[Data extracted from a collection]

-- ==== Sys2Proof/Machine/Bytes.lean ====
section
/-! DEFINITION. Byte strings, saturating counters and list cells: the helpers every unit uses. -/

namespace Sys2Proof.Machine

/-- Byte `i` of a byte string as a number, 0 beyond its end. -/
def u8 (b : List Byte) (i : Nat) : Nat := (b.getD i 0).toNat

/-- `n` bytes at offset `i` as a little-endian number (00 R3). -/
def leAt (b : List Byte) (i : Nat) : Nat → Nat
  | 0 => 0
  | n + 1 => u8 b i + 256 * leAt b (i + 1) n

def u16 (b : List Byte) (i : Nat) : Nat := leAt b i 2
def u24 (b : List Byte) (i : Nat) : Nat := leAt b i 3
def u32 (b : List Byte) (i : Nat) : Nat := leAt b i 4
def u48 (b : List Byte) (i : Nat) : Nat := leAt b i 6
def u64 (b : List Byte) (i : Nat) : Nat := leAt b i 8

/-- A number below `2 ^ w` read as a two's-complement number of `w` bits. -/
def signed (w n : Nat) : Int := if 2 ^ w ≤ 2 * n then (n : Int) - 2 ^ w else n

def s16 (b : List Byte) (i : Nat) : Int := signed 16 (u16 b i)
def s24 (b : List Byte) (i : Nat) : Int := signed 24 (u24 b i)
def s32 (b : List Byte) (i : Nat) : Int := signed 32 (u32 b i)
def s64 (b : List Byte) (i : Nat) : Int := signed 64 (u64 b i)

/-- The `w` low bits of an integer, as a number. -/
def wrap (w : Nat) (z : Int) : Nat := (z % (2 ^ w : Int)).toNat

/-- `n` little-endian bytes of a number (00 R3). -/
def leBytes : Nat → Nat → List Byte
  | 0, _ => []
  | n + 1, v => BitVec.ofNat 8 v :: leBytes n (v / 256)

/-- `n` little-endian bytes of a signed number. -/
def leBytesI (n : Nat) (z : Int) : List Byte := leBytes n (wrap (8 * n) z)

/-- `n` big-endian bytes of a number (Seam headers, 00 R3). -/
def beBytes (n v : Nat) : List Byte := (leBytes n v).reverse

/-- `n` bytes at offset `i` as a big-endian number. -/
def beAt (b : List Byte) (i n : Nat) : Nat := leAt ((b.drop i).take n).reverse 0 n

/-- Bit `k` of a number. -/
def bit (v k : Nat) : Bool := v.testBit k

/-- Bits `lo + w - 1 … lo` of a number. -/
def bits (v lo w : Nat) : Nat := v / 2 ^ lo % 2 ^ w

def b2n (b : Bool) : Nat := if b then 1 else 0

/-- A 32-bit counter saturates at its maximum. -/
def sat32 (n : Nat) : Nat := min n (2 ^ 32 - 1)

/-- A 64-bit counter saturates at its maximum. -/
def sat64 (n : Nat) : Nat := min n (2 ^ 64 - 1)

/-- Element `i` of a list replaced by its image; beyond the end nothing changes. -/
def upd {α : Type} (l : List α) (i : Nat) (f : α → α) : List α := l.modify i f

/-- `0 … n - 1`. -/
def upTo (n : Nat) : List Nat := List.range n

/-- A byte string cut or zero-filled to `n` bytes. -/
def padTo (n : Nat) (b : List Byte) : List Byte := (b ++ List.replicate (n - b.length) 0).take n

/-- The first `n` bytes of `b` written over `base` at offset `off`. -/
def overlay (base : List Byte) (off : Nat) (b : List Byte) : List Byte :=
  base.take off ++ b.take (base.length - off) ++ base.drop (off + b.length)

/-- The number of bits set among the low `n` bits. -/
def popcount (n v : Nat) : Nat := ((upTo n).filter (bit v)).length

/-- The set bits of a mask below `n`, ascending. -/
def bitsSet (n v : Nat) : List Nat := (upTo n).filter (bit v)

/-- The mask of the listed bit numbers. -/
def maskOf : List Nat → Nat
  | [] => 0
  | k :: r => 2 ^ k ||| maskOf r

def cdiv (a b : Nat) : Nat := (a + b - 1) / b

/-- Division of an integer by a positive number, rounded to the nearest integer, a half going to the even one. -/
def divHalfEven (v : Int) (d : Nat) : Int :=
  let q := v / (d : Int)
  let r := v % (d : Int)
  if 2 * r < d then q else if 2 * r = d then (if q % 2 = 0 then q else q + 1) else q + 1

/-- The integer square root, bit by bit: `r` holds the bits found, `k` more bits follow. -/
def isqrtGo (n r : Nat) : Nat → Nat
  | 0 => r
  | k + 1 => if (r + 2 ^ k) * (r + 2 ^ k) ≤ n then isqrtGo n (r + 2 ^ k) k else isqrtGo n r k

/-- The integer nearest to the square root of `a / b`, a half going to the even one. -/
def sqrtHalfEven (a b : Nat) : Nat :=
  let r := isqrtGo (a / b) 0 40
  let x := 4 * a
  let y := b * (4 * r * r + 4 * r + 1)
  if y < x then r + 1 else if x = y ∧ r % 2 = 1 then r + 1 else r

/-- An integer clamped to `[lo, hi]`. -/
def clampI (lo hi v : Int) : Int := max lo (min hi v)

/-- Sets the listed bits of a cause register (set wins over a clear in the same cycle, 00 R6). -/
def setBits (c : Nat) (ks : List Nat) : Nat := c ||| maskOf ks

/-- Writes a W1C register: ones clear (00 Table 0.2). -/
def w1c (c v : Nat) : Nat := c ^^^ (c &&& v)

/-- Membership of a number in an inclusive range. -/
def inRange (lo hi v : Nat) : Bool := decide (lo ≤ v) && decide (v ≤ hi)

end Sys2Proof.Machine
end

- _Description of the task_
Repeat word for word every line from the start of the entries to the line holding "def u8 (b : List", inclusive, and nothing else.

- _Answer for the task_
-- ==== Sys2Proof/Machine/Bytes.lean ====
section
/-! DEFINITION. Byte strings, saturating counters and list cells: the helpers every unit uses. -/

namespace Sys2Proof.Machine

/-- Byte `i` of a byte string as a number, 0 beyond its end. -/
def u8 (b : List Byte) (i : Nat) : Nat := (b.getD i 0).toNat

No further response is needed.